Des stations-service à sec, des files interminables et la colère des automobilistes . C’est ce qui se résume la crise de carburant en cours dans le pays.
Depuis lundi, la Guinée fait face à une nouvelle crise du carburant. Le mouvement de grève déclenché par les conducteurs de citernes les principaux distributeurs d’essence et de gasoil du pays plonge la capitale dans la confusion. Ce mardi 7 octobre 2025, à Conakry, de nombreuses stations-service affichent déjà « rupture de stock », tandis que les rares encore ouvertes sont prises d’assaut.
« Je suis là depuis cinq heures du matin, et le carburant vient juste de finir », raconte Amadou Diallo, chauffeur de taxi rencontré à la station de Hamdallaye, le visage crispé par la fatigue. Autour de lui, des dizaines de conducteurs attendent toujours, jerrican à la main, dans l’espoir d’obtenir quelques litres avant la fermeture.
Les raisons de la grève
Les conducteurs de citernes dénoncent des conditions de travail jugées « intenables » et réclament le paiement de primes et d’indemnités promises depuis plusieurs mois. « Nous passons des journées entières sur la route sans sécurité ni compensation adéquate. Trop, c’est trop », confie un gréviste sous couvert d’anonymat.
Les discussions engagées lundi avec les autorités n’ont pas encore abouti. Du côté du gouvernement, le ministère de l’Énergie et des Hydrocarbures affirme « suivre la situation de près » et appelle au dialogue pour un retour rapide à la normale.
Un impact immédiat sur le quotidien
La grève a déjà des répercussions visibles sur la vie quotidienne. De nombreux taxis et motos-taxis ont réduit leurs activités, provoquant une flambée des prix du transport. Dans certains quartiers périphériques, le litre d’essence se vend désormais à plus du double du tarif officiel, parfois jusqu’à 25 000 francs guinéens sur le marché noir.
« Si ça continue comme ça, on ne pourra plus travailler », se plaint Mariama, vendeuse ambulante à Madina. « Tout augmente, et même se déplacer devient un luxe. »

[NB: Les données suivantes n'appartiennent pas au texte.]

-- ==== Sys2Proof/Machine/Flags.lean ====
section
/-! DEFINITION. The compares of the DWX cores and how they write a predicate (13 R349). DWX has no condition
flags: the predicates p1 to p3 are all a compare writes. -/

namespace Sys2Proof.Machine
open Sys2Proof

/-- The relations of the compares. -/
inductive Rel where
  | eq | ne | lt | ge | ltu | geu
  deriving DecidableEq, Repr

/-- A relation of two words: LT and GE signed, LTU and GEU unsigned. -/
def Rel.holds (r : Rel) (x y : Word) : Bool :=
  match r with
  | .eq => x == y
  | .ne => x != y
  | .lt => x.slt y
  | .ge => !x.slt y
  | .ltu => x.ult y
  | .geu => !x.ult y

/-- The predicate after a compare, by MODE (13 R349); MODE 0b11 is illegal. -/
def combine (mode : Fin 4) (old r : Bool) : Option Bool :=
  match mode with
  | 0 => some r
  | 1 => some (old && r)
  | 2 => some (old || r)
  | 3 => none

/-- PGET: bits 3:0 are p3 to p0. -/
def predWord (k : Core) : Word :=
  BitVec.ofNat 32 (1 + (if k.pred 1 then 2 else 0) + (if k.pred 2 then 4 else 0) + (if k.pred 3 then 8 else 0))

/-- PPUT: p1 to p3 from bits 1 to 3. -/
def putPreds (w : Word) (k : Core) : Core :=
  Core.setPred 3 (bitOf w 3) (Core.setPred 2 (bitOf w 2) (Core.setPred 1 (bitOf w 1) k))

end Sys2Proof.Machine
end

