/-- 05 R153 to R155, 02 R41, 06 R177, 12 R338: a feed qualifies, and its failure ends, only through a die whose stitch link is
up; with no active feed the first of the order that is qualified and in reach is selected, and its gate rises under
SWITCHING; with RETURN an earlier one replaces the active one; a die opens a lost feed even without the control die, and the
loss of the active feed begins a switch; the next feed is selected only once the old gate is off, and while its die has no
link once the second wire shows it below its threshold (BBM_WAIT meanwhile); a switch ends with the feed as the budget's
source; with no feed qualified every source port binds off; a feed that the order names and that stays unqualified is a
failure. FEED_P's gate is its port's. -/
def Obligations.FeedsSwitchBreakBeforeMake : Prop :=
  ∀ s : State,
    let r := s.feeds.regs
    let active (t : State) : Nat := F.FED_STAT.ACTIVE.get t.feeds.regs.stat
    let first (w : State) : Option Feed := (feedOrder r).find? (feedReady w)
    let onlyFeeds (t : State) : Prop :=
      { t with feeds := s.feeds, saf := s.saf, host := s.host, boot := s.boot } = s
    let onlyGate (f : Feed) (t : State) : Prop :=
      { t with feeds := s.feeds, saf := s.saf, host := s.host, boot := s.boot, ports := s.ports, free := s.free } = s ∧
      ∀ p : PortId, f ≠ .p ∨ F.FED_PPORT.PORT.get r.pport ≠ p.val → t.ports[p] = s.ports[p]
    let selects (f : Feed) (t : State) : Prop :=
      feedSwitching t = true ∧ active t = Feed.code f ∧ t.feeds.rising = some f ∧
        (f ≠ .p ∨ feedPServes s = true → feedGate t f = true)
    let opens (f : Feed) (t : State) : Prop :=
      feedSwitching t = true ∧ active t = Feed.code f ∧ t.feeds.rising = none ∧
        (feedLinkDown s f = false → feedGate t f = false ∧
          F.FED_EVT.BBM_WAIT.on t.feeds.regs.evt = F.FED_EVT.BBM_WAIT.on r.evt) ∧
        (feedLinkDown s f = true → f ∈ t.feeds.failed ∧ F.FED_EVT.BBM_WAIT.on t.feeds.regs.evt = true)
    (∀ f : Feed,
      let usable := feedLinkDown s f = false ∧ (f ≠ .p ∨ feedPServes s = true)
      let w : State := { s with feeds := { s.feeds with
        regs := { r with stat := setBit (3 + Feed.code f) r.stat }
        failed := s.feeds.failed.filter (· != f)
        under := match Feed.die f with
          | some d => s.feeds.under.set d false
          | none => s.feeds.under } }
      (hwUp s = false ∨ ¬usable → exec (.feedQualified f) s = .next s) ∧
      (hwUp s = true → usable →
        (feedSwitching s = true → Moves (.feedQualified f) s fun t => onlyFeeds t ∧ t.feeds = w.feeds) ∧
        (∀ g : Feed, feedSwitching s = false → active s = 0 → first w = some g →
          Moves (.feedQualified f) s fun t => onlyGate g t ∧ selects g t ∧ feedQual t f = true) ∧
        (∀ g : Feed, feedSwitching s = false → active s = Feed.code g → feedQual s g = true →
          (F.FED_CTL.RETURN.on r.ctl = false ∨ first w = some g →
            Moves (.feedQualified f) s fun t => onlyFeeds t ∧ t.feeds = w.feeds) ∧
          (∀ e : Feed, F.FED_CTL.RETURN.on r.ctl = true → first w = some e → e ≠ g →
            Moves (.feedQualified f) s fun t => onlyGate g t ∧ opens g t ∧ feedQual t f = true))) ∧
      (Moves (.feedLost f) s fun t => onlyGate f t ∧ feedGate t f = false) ∧
      (hwUp s = false → exec (.feedDegradedTimeout f) s = .next s ∧
        Moves (.feedLost f) s fun t => t.feeds.regs = r ∧ t.feeds.rising = s.feeds.rising) ∧
      (hwUp s = true →
        (Moves (.feedLost f) s fun t => feedQual t f = false ∧
          (if f = .a then F.FED_EVT.LOST_A else if f = .b then F.FED_EVT.LOST_B else F.FED_EVT.LOST_P).on
            t.feeds.regs.evt = true ∧ ∀ g : Feed, g ≠ f → feedQual t g = feedQual s g) ∧
        (active s ≠ Feed.code f ∨ (feedSwitching s = true ∧ s.feeds.rising ≠ some f) →
          Moves (.feedLost f) s fun t => active t = active s ∧ feedSwitching t = feedSwitching s ∧
            t.feeds.rising = s.feeds.rising) ∧
        (active s = Feed.code f → feedSwitching s = false ∨ s.feeds.rising = some f →
          Moves (.feedLost f) s fun t => opens f t)) ∧
      (hwUp s = true → f ∈ feedOrder r → feedQual s f = false →
        Moves (.feedDegradedTimeout f) s fun t => onlyFeeds t ∧ bitOf t.saf.health 2 = true ∧
          t.feeds = { s.feeds with failed := f :: s.feeds.failed.filter (· != f) }) ∧
      (f ∉ feedOrder r ∨ feedQual s f = true → exec (.feedDegradedTimeout f) s = .next s)) ∧
    (bbmClear s = true ↔ ∀ f : Feed, active s = Feed.code f → feedGate s f = false ∧
      (feedLinkDown s f = true → ∀ d ∈ Feed.die f, s.feeds.under[d] = true)) ∧
    (feedSwitching s = false ∨ s.feeds.rising ≠ none ∨ bbmClear s = false → exec .feedBbmDone s = .next s) ∧
    (feedSwitching s = true → s.feeds.rising = none → bbmClear s = true →
      (∀ f : Feed, first s = some f → Moves .feedBbmDone s fun t => onlyGate f t ∧ selects f t ∧
        t.saf = s.saf ∧ t.host = s.host) ∧
      (first s = none → Moves .feedBbmDone s fun t => { t with feeds := s.feeds, cad := s.cad } = s ∧
        active t = 0 ∧ feedSwitching t = false ∧ t.feeds.gates = s.feeds.gates ∧
        F.CAD_STAT.SOURCE.get t.cad.regs.stat = 0)) ∧
    (s.feeds.rising = none → exec .feedSwitched s = .next s) ∧
    (∀ f : Feed, s.feeds.rising = some f →
      (Moves .feedSwitched s fun t => F.FED_EVT.SWITCHED.on t.feeds.regs.evt = true ∧ t.feeds.rising ≠ some f) ∧
      (active s = Feed.code f → feedQual s f = true →
        F.FED_CTL.RETURN.on r.ctl = false ∨ first s = some f ∨ first s = none →
        Moves .feedSwitched s fun t =>
          { t with feeds := s.feeds, cad := s.cad, host := s.host, boot := s.boot } = s ∧
          feedSwitching t = false ∧ active t = Feed.code f ∧ t.feeds.rising = none ∧
          t.feeds.gates = s.feeds.gates ∧ F.FED_EVT.SWITCHED.on t.feeds.regs.evt = true ∧
          F.CAD_STAT.SOURCE.get t.cad.regs.stat = Feed.code f)) ∧
    (hwUp s = false ∨ (∃ f : Feed, feedQual s f = true) → exec .feedNone s = .next s) ∧
    (hwUp s = true → (∀ f : Feed, feedQual s f = false) →
      (Moves .feedNone s fun t => F.FED_EVT.NONE.on t.feeds.regs.evt = true ∧
        ∀ p : PortId, s.ports[p].attached = true → s.ports[p].isSource = true →
          t.ports[p].st = .bindingOff ∧ t.ports[p].isDown) ∧
      ((∀ p : PortId, s.ports[p].attached = false ∨ s.ports[p].isSource = false) →
        Moves .feedNone s fun t => onlyFeeds t ∧ F.FED_EVT.NONE.on t.feeds.regs.evt = true ∧
          t.feeds.gates = s.feeds.gates))
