-- ==== Sys2Proof/Laws/Host.lean ====
section
/-! SUPPORT. Laws of the host side: what vectors, the event ring and a completion change and leave alone. -/

namespace Sys2Proof.Machine
open Sys2Proof

/-! ## Vectors and the event ring -/

theorem onlyHost_trans {s u t : State} (h : OnlyHost s u) (k : OnlyHost u t) : OnlyHost s t := by
  unfold OnlyHost at *; cases s; cases t; cases u; simp_all

theorem setVector_host (v : Nat) (s : State) :
    (setVector v s).host.window = s.host.window ∧ cplTail (setVector v s) = cplTail s ∧
      (setVector v s).host.waits = s.host.waits ∧ (setVector v s).host.consumed = s.host.consumed ∧
      OnlyHost s (setVector v s) := by
  unfold setVector cplTail
  refine ⟨rfl, ?_, rfl, rfl, rfl, rfl, rfl⟩
  simp only; split <;> rfl

theorem ringPut_host (e : EvtEntry) (s : State) :
    cplTail (ringPut e s) = cplTail s ∧
      (ringPut e s).host.waits = s.host.waits ∧ (ringPut e s).host.consumed = s.host.consumed ∧
      OnlyHost s (ringPut e s) := by
  unfold ringPut
  refine ⟨?_, ?_, ?_, ?_⟩
  · simp only []; rw [(setVector_host _ _).2.1]; rfl
  · simp only []; rw [(setVector_host _ _).2.2.1]; rfl
  · simp only []; rw [(setVector_host _ _).2.2.2.1]; rfl
  · exact ⟨rfl, rfl, rfl⟩

theorem ringEvent_host (e : EvtEntry) (s : State) :
    cplTail (ringEvent e s) = cplTail s ∧
      (ringEvent e s).host.waits = s.host.waits ∧ (ringEvent e s).host.consumed = s.host.consumed ∧
      OnlyHost s (ringEvent e s) := by
  unfold ringEvent
  split
  · exact ringPut_host e s
  · exact ⟨rfl, rfl, rfl, rfl, rfl, rfl⟩

theorem ringEvents_host (l : List EvtEntry) (s : State) :
    let t := l.foldl (fun s e => ringEvent e s) s
    cplTail t = cplTail s ∧
      t.host.waits = s.host.waits ∧ t.host.consumed = s.host.consumed ∧ OnlyHost s t := by
  induction l generalizing s with
  | nil => exact ⟨rfl, rfl, rfl, rfl, rfl, rfl⟩
  | cons e l ih =>
    obtain ⟨h2, h3, h4, h5⟩ := ringEvent_host e s
    obtain ⟨k2, k3, k4, k5⟩ := ih (ringEvent e s)
    exact ⟨k2.trans h2, k3.trans h3, k4.trans h4, onlyHost_trans h5 k5⟩

/-! ## Ports -/

@[simp] theorem modPort_self (p : PortId) (f : Port → Port) (s : State) :
    (modPort p f s).ports[p.val] = f s.ports[p] := by simp [modPort]

theorem modPort_ne (p r : PortId) (h : r ≠ p) (f : Port → Port) (s : State) :
    (modPort p f s).ports[r] = s.ports[r] := by
  simp [modPort]; rw [Vector.getElem_set_ne]; simpa [Fin.val_inj] using Ne.symm h

theorem hostPorts_trans {s u t : State} (h : { u with host := s.host, ports := s.ports } = s)
    (k : { t with host := u.host } = u) : { t with host := s.host, ports := s.ports } = s := by
  cases s; cases t; cases u; simp_all

/-- A change of the host side after one of a port is a change of that port. -/
theorem onlyPort_host {p : PortId} {q : Port} {s u t : State} (h : OnlyPort p q s u) (k : OnlyHost u t) :
    OnlyPort p q s t := by
  obtain ⟨h1, h2, h3, h4, h5⟩ := h
  obtain ⟨k1, k2, k3⟩ := k
  have hp : t.ports = u.ports := by have := congrArg State.ports k1; exact this
  exact ⟨hostPorts_trans h1 k1, k2.trans h2, k3.trans h3, fun r hr => by rw [hp]; exact h4 r hr, by rw [hp]; exact h5⟩

/-- Sending a port's events to the ring changes the host side and the port's event queue. -/
theorem drainPort_host (p : PortId) (s : State) :
    cplTail (drainPort p s) = cplTail s ∧
      (drainPort p s).host.waits = s.host.waits ∧ (drainPort p s).host.consumed = s.host.consumed ∧
      OnlyPort p s.ports[p] s (drainPort p s) := by
  unfold drainPort
  obtain ⟨h2, h3, h4, h5⟩ := ringEvents_host (s.ports[p].pol.queue ++ s.ports[p].pol.held)
    (modPol p (fun l => { l with queue := [], held := [] }) s)
  refine ⟨h2, h3, h4, onlyPort_host (u := modPol p _ s) ⟨rfl, rfl, rfl, fun r hr => modPort_ne p r hr _ s, ?_⟩ h5⟩
  simp [modPol, Port.noQueue]

theorem cplTail_lt (s : State) : cplTail s < 1024 := get_lt _ _

theorem cplBytes_length (s : State) (tag opc port : Nat) (st : Status) (r : List Byte) :
    (cplBytes s tag opc port st r).length = 32 := by
  simp [cplBytes, bytes2, bytes4, bytes8, padTo]

/-- What writing a completion changes and leaves. -/
theorem putCpl_host (tag opc port : Nat) (st : Status) (r : List Byte) (s : State) :
    let t := putCpl tag opc port st r s
    winRead t (0x20000 + 32 * (cplTail s % 512)) 32 = cplBytes s tag opc port st r ∧
    cplTail t = (cplTail s + 1) % 1024 ∧ t.host.waits = s.host.waits ∧ t.host.consumed = s.host.consumed ∧
    OnlyHost s t := by
  have hv : ∀ u : State, (cplVector u).host.window = u.host.window ∧ cplTail (cplVector u) = cplTail u ∧
      (cplVector u).host.waits = u.host.waits ∧ (cplVector u).host.consumed = u.host.consumed ∧
      OnlyHost u (cplVector u) := by
    intro u; unfold cplVector; split
    · exact setVector_host _ u
    · exact ⟨rfl, rfl, rfl, rfl, rfl, rfl, rfl⟩
  intro t
  obtain ⟨h1, h2, h3, h4, h5⟩ :=
    hv (nextCpl (winWrite (0x20000 + 32 * (cplTail s % 512)) (cplBytes s tag opc port st r) s))
  refine ⟨?_, h2.trans ?_, h3, h4, onlyHost_trans (u := nextCpl (winWrite _ _ s)) ⟨rfl, rfl, rfl⟩ h5⟩
  · have := winRead_winWrite (0x20000 + 32 * (cplTail s % 512)) (cplBytes s tag opc port st r) s
    rw [cplBytes_length] at this
    unfold winRead at this ⊢
    simp only [t, putCpl]; rw [h1]; exact this
  · show F.DB_CPL_TAIL.INDEX.get (F.DB_CPL_TAIL.INDEX.put _ _) = _
    rw [get_put _ (by decide)]
    exact Nat.mod_eq_of_lt (Nat.mod_lt _ (by decide))

/-- A completion with no port: what it writes and what it leaves. -/
theorem complete_system (tag opc port : Nat) (st : Status) (r : List Byte) (s : State)  (hp : portOf port = none) :
    let t := complete tag opc port st r s
    winRead t (0x20000 + 32 * (cplTail s % 512)) 32 = cplBytes s tag opc port st r ∧
    cplTail t = (cplTail s + 1) % 1024 ∧ t.host.waits = s.host.waits.filter (fun c => c.tag != tag) ∧
    t.host.consumed = s.host.consumed.filter (fun c => c.tag != tag) ∧
    OnlyHost s t := by
  have hd : drainFor port s = s := by unfold drainFor; rw [hp]
  unfold complete; rw [hd]
  obtain ⟨k1, k2, k3, k4, k6⟩ := putCpl_host tag opc port st r (freeTag tag s)
  exact ⟨k1, k2, k3, k4, onlyHost_trans (u := freeTag tag s) ⟨rfl, rfl, rfl⟩ k6⟩

/-- A completion of a port's command: its events reach the ring first. -/
theorem complete_port (tag opc port : Nat) (st : Status) (r : List Byte) (s : State) (p : PortId)  (hp : portOf port = some p) :
    let t := complete tag opc port st r s
    winRead t (0x20000 + 32 * (cplTail s % 512)) 32 = cplBytes s tag opc port st r ∧
    cplTail t = (cplTail s + 1) % 1024 ∧ t.host.waits = s.host.waits.filter (fun c => c.tag != tag) ∧
    t.host.consumed = s.host.consumed.filter (fun c => c.tag != tag) ∧
    OnlyPort p s.ports[p] s t := by
  have hd : drainFor port s = drainPort p s := by unfold drainFor; rw [hp]
  unfold complete; rw [hd]
  obtain ⟨h2, h3, h4, h5⟩ := drainPort_host p s
  generalize drainPort p s = u at *
  obtain ⟨k1, k2, k3, k4, k6⟩ := putCpl_host tag opc port st r (freeTag tag u)
  have ht : u.time = s.time := by have := congrArg State.time h5.1; exact this
  have hc : cplTail (freeTag tag u) = cplTail s := h2
  have hb : cplBytes (freeTag tag u) tag opc port st r = cplBytes s tag opc port st r := by
    unfold cplBytes; rw [hc]; show _ ++ _ ++ _ ++ _ ++ bytes8 u.time ++ _ = _; rw [ht]
  rw [hc, hb] at k1
  rw [hc] at k2
  exact ⟨k1, k2, by rw [k3, ← h3]; rfl, by rw [k4, ← h4]; rfl,
    onlyPort_host h5 (onlyHost_trans (u := freeTag tag u) ⟨rfl, rfl, rfl⟩ k6)⟩

/-- A completion answers. -/
theorem answered_system (h : Hdr) (opc : Nat) (st : Status) (r : List Byte) (s : State)  (hp : portOf h.port = none) :
    Answered h opc st r s (complete h.tag opc h.port st r s) ∧ OnlyHost s (complete h.tag opc h.port st r s) := by
  obtain ⟨h1, h2, h3, h4, h6⟩ := complete_system h.tag opc h.port st r s hp
  refine ⟨⟨h1, h2, ?_, ?_⟩, h6⟩
  · intro w hm; rw [h3] at hm; simpa using (List.mem_filter.mp hm).2
  · intro w hm; rw [h4] at hm; simpa using (List.mem_filter.mp hm).2

theorem answered_port (h : Hdr) (opc : Nat) (st : Status) (r : List Byte) (s : State) (p : PortId)  (hp : portOf h.port = some p) :
    Answered h opc st r s (complete h.tag opc h.port st r s) ∧
      OnlyPort p s.ports[p] s (complete h.tag opc h.port st r s) := by
  obtain ⟨h1, h2, h3, h4, h6⟩ := complete_port h.tag opc h.port st r s p hp
  refine ⟨⟨h1, h2, ?_, ?_⟩, h6⟩
  · intro w hm; rw [h3] at hm; simpa using (List.mem_filter.mp hm).2
  · intro w hm; rw [h4] at hm; simpa using (List.mem_filter.mp hm).2

/-! ## Taking a command up -/

/-- A command that the device takes up does what its body does. -/
theorem command_ready {h : Hdr} {opc : Nat} {fence : Bool} {s : State} (k : Ready h opc fence s) (f : State → State) :
    command h opc fence true false f s = .next (f s) := by
  obtain ⟨h1, h2, h3⟩ := k
  simp [command, h1, h2, h3]

theorem command_taken {h : Hdr} {opc : Nat} {fence : Bool} {s : State} (k : Ready h opc fence s)
    (ho : sessionOpen s = true) (any : Bool) (f : State → State) :
    command h opc fence any false f s = .next (f s) := by
  obtain ⟨h1, h2, h3⟩ := k
  simp [command, h1, h2, h3, ho]

theorem sysCommand_taken {h : Hdr} {opc : Nat} {s : State} (k : TakenSys h opc s) (f : State → State) :
    sysCommand h opc false f s = .next (f s) := by
  unfold sysCommand
  rw [show (false || h.port != 255) = false by simp [k.2]]
  exact command_taken k.1.1 k.1.2 _ f

theorem portOf_val (p : PortId) : portOf p.val = some p := by simp [portOf]
theorem portOf_255 : portOf 255 = none := by decide

theorem portCommand_taken {h : Hdr} {opc : Nat} {s : State} {p : PortId} (k : TakenPort h opc p s)
    (f : PortId → State → State) : portCommand h opc false f s = .next (f p s) := by
  obtain ⟨k1, k2, k3, k4⟩ := k
  unfold portCommand
  rw [k2, portOf_val]
  simp only []
  rw [command_taken k1.1 k1.2]
  simp [portReach, k3]

theorem applies_of {h : Hdr} {opc : Nat} {s : State} {p : PortId} {ok : Port → Bool} {f : PortId → State → State}
    (hu : unpopulated s p = false) (ho : ok s.ports[p] = true) : applies h opc ok f p s = f p s := by
  unfold applies; rw [hu, ho]; rfl

end Sys2Proof.Machine
end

Les habitants redoutent une crise prolongée
Pour beaucoup, cette pénurie rappelle les crises récurrentes de ces dernières années. À Conakry comme à l’intérieur du pays, l’inquiétude grandit face à la possibilité d’un blocage prolongé.
En attendant une issue, les automobilistes s’organisent comme ils peuvent : covoiturage improvisé, stockage préventif ou encore recours au marché parallèle. Mais tous partagent la même crainte celle de voir la capitale paralysée encore plusieurs jours.